Indicative Reading List:

Bradley, James. Ghost Species. Hamish Hamilton, 2020.

Coleman, Claire G. Terra Nullius. Hachette, 2017.
Freestone, Elizabeth and Jeanie O’Hare. 100 Plays to Save the World. Nick Hern Books, 2021.
Johns-Putra, Adeline, ed. Climate and Literature. Cambridge UP, 2019.
Lavery, Carl and Finburgh, Clare, eds. Rethinking the Theatre of the Absurd: Ecology, the Environment and the Greening of the Modern Stage. Bloomsbury, 2015.

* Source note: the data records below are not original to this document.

-- ==== Sys2Proof/Machine/Lanes.lean ====
section
/-! DEFINITION. Demodulator lanes and PHYs: configurations, costs, on-air times, headers, and their commands (R162 to R224). -/

namespace Sys2Proof.Machine

/-! ### Seam and OFDM tables (R192, R193, R198) -/

/-- R198: RATE, CHAN_HZ, twice the symbol rate, and the rate index is the position. -/
def seamTable : List (Nat × Nat × Nat) :=
  [(300, 2000, 2700), (600, 4000, 5400), (1200, 4000, 5400), (2400, 4000, 5400), (4800, 8000, 10800), (9600, 12500, 16200),
   (19200, 20000, 28800), (37500, 50000, 84375)]

/-- R198: the index of a Seam rate. -/
def seamIdx (rate : Nat) : Option Nat := (List.range 8).find? (fun i => (at_ (0, 0, 0) seamTable i).1 == rate)

/-- R192: CHAN_HZ of an OFDM option. -/
def ofdmChan : Nat → Nat
  | 1 => 1200000 | 2 => 800000 | 3 => 400000 | 4 => 200000 | _ => 0

/-- R192: PHR symbols of an OFDM option. -/
def ofdmPhr : Nat → Nat
  | 1 => 3 | _ => 6

/-- R193: data bits per OFDM symbol; 0 where the option does not allow the MCS. -/
def ndbps (opt mcs : Nat) : Nat :=
  let row : List Nat := match mcs with
    | 0 => [12, 6, 0, 0] | 1 => [24, 12, 6, 0] | 2 => [48, 24, 12, 6] | 3 => [96, 48, 24, 12]
    | 4 => [0, 72, 36, 18] | 5 => [0, 96, 48, 24] | 6 => [0, 0, 72, 36] | _ => []
  if opt = 0 then 0 else at_ 0 row (opt - 1)

/-! ### On-air times (R191, R196, R209) -/

/-- R208: coded bits of `n` encoder input bits at a Seam index. -/
def seamCoded (idx n : Nat) : Nat :=
  match idx with
  | 5 => cdiv (3 * n) 2
  | 6 => cdiv (4 * n) 3
  | _ => 2 * n

/-- R209: payload symbols of a Seam frame with `l` PSDU octets. -/
def seamSymbols (idx l : Nat) : Nat :=
  let c := seamCoded idx (8 * l + 6)
  match idx with
  | 0 => cdiv c 16 * 32
  | 1 => cdiv c 16 * 32
  | 2 => c
  | _ => cdiv c 2

/-! ### What a Seam frame radiates (R199 to R209)
Every point of R199 lies on the unit circle at a multiple of π/4: a symbol is that multiple, 0 to 7. -/

/-- R199: the BPSK symbol of a bit, 1 or −1. -/
def bpsk (b : Bool) : Nat := if b then 4 else 0

/-- R199: the π/4-QPSK symbol of a pair of coded bits. -/
def qpsk (b0 b1 : Bool) : Nat := if b1 then (if b0 then 5 else 7) else (if b0 then 3 else 1)

/-- R201: the block Q. -/
def seamQ : List Nat := [0, 0, 0, 4, 4, 4, 0, 4, 4, 0, 4, 0, 0, 4, 0, 0]

/-- R201: the preamble, whose fourth block is negated. -/
def seamPreamble : List Nat := seamQ ++ seamQ ++ seamQ ++ seamQ.map (fun q => (q + 4) % 8)

/-- R202: pilot block `k`. -/
def seamPilot (k : Nat) : List Nat := if k % 2 = 0 then [0, 0, 4, 0] else [4, 0, 0, 0]

/-- The parity of the low 7 bits. -/
def parity7 (n : Nat) : Bool := (bitsLsb 7 n).foldl (· != ·) false

/-- R207: the two coded bits A and B of each input bit; `r` holds the six bits before it, the latest in bit 5 (log 60). -/
def convolve : Nat → List Bool → List (Bool × Bool)
  | _, [] => []
  | r, b :: l =>
    let v := 64 * b2n b + r
    (parity7 (v &&& 0o133), parity7 (v &&& 0o171)) :: convolve (v / 2) l

/-- R208: the coded bits sent, from input bit `i` on. -/
def puncture (idx : Nat) : Nat → List (Bool × Bool) → List Bool
  | _, [] => []
  | i, (a, b) :: l =>
    (if idx = 5 then (if i % 2 = 0 then [a, b] else [a])
     else if idx = 6 then (if i % 3 = 0 then [a, b] else if i % 3 = 1 then [a] else [b])
     else [a, b]) ++ puncture idx (i + 1) l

Morton, Timothy. Dark Ecology: For a Logic of Future Coexistence. Columbia UP, 2016.
Scranton, Roy. Learning to Die in the Anthropocene: Reflections on the End of a Civilisation. City Lights Publishers, 2015.
Taylor, Melanie Benson. “Indigenous Interruptions in the Anthropocene.” PMLA, vol. 136, no. 1, 2021, pp. 9-16.
Todd, Zoe. “Indigenizing the Anthropocene.” Art in the Anthropocene: Encounters Among Aesthetics, Politics, Environments and Epistemologies. Edited by Heather Davis and Etienne Turpin, Open Humanities Press, 2015, pp. 241-254.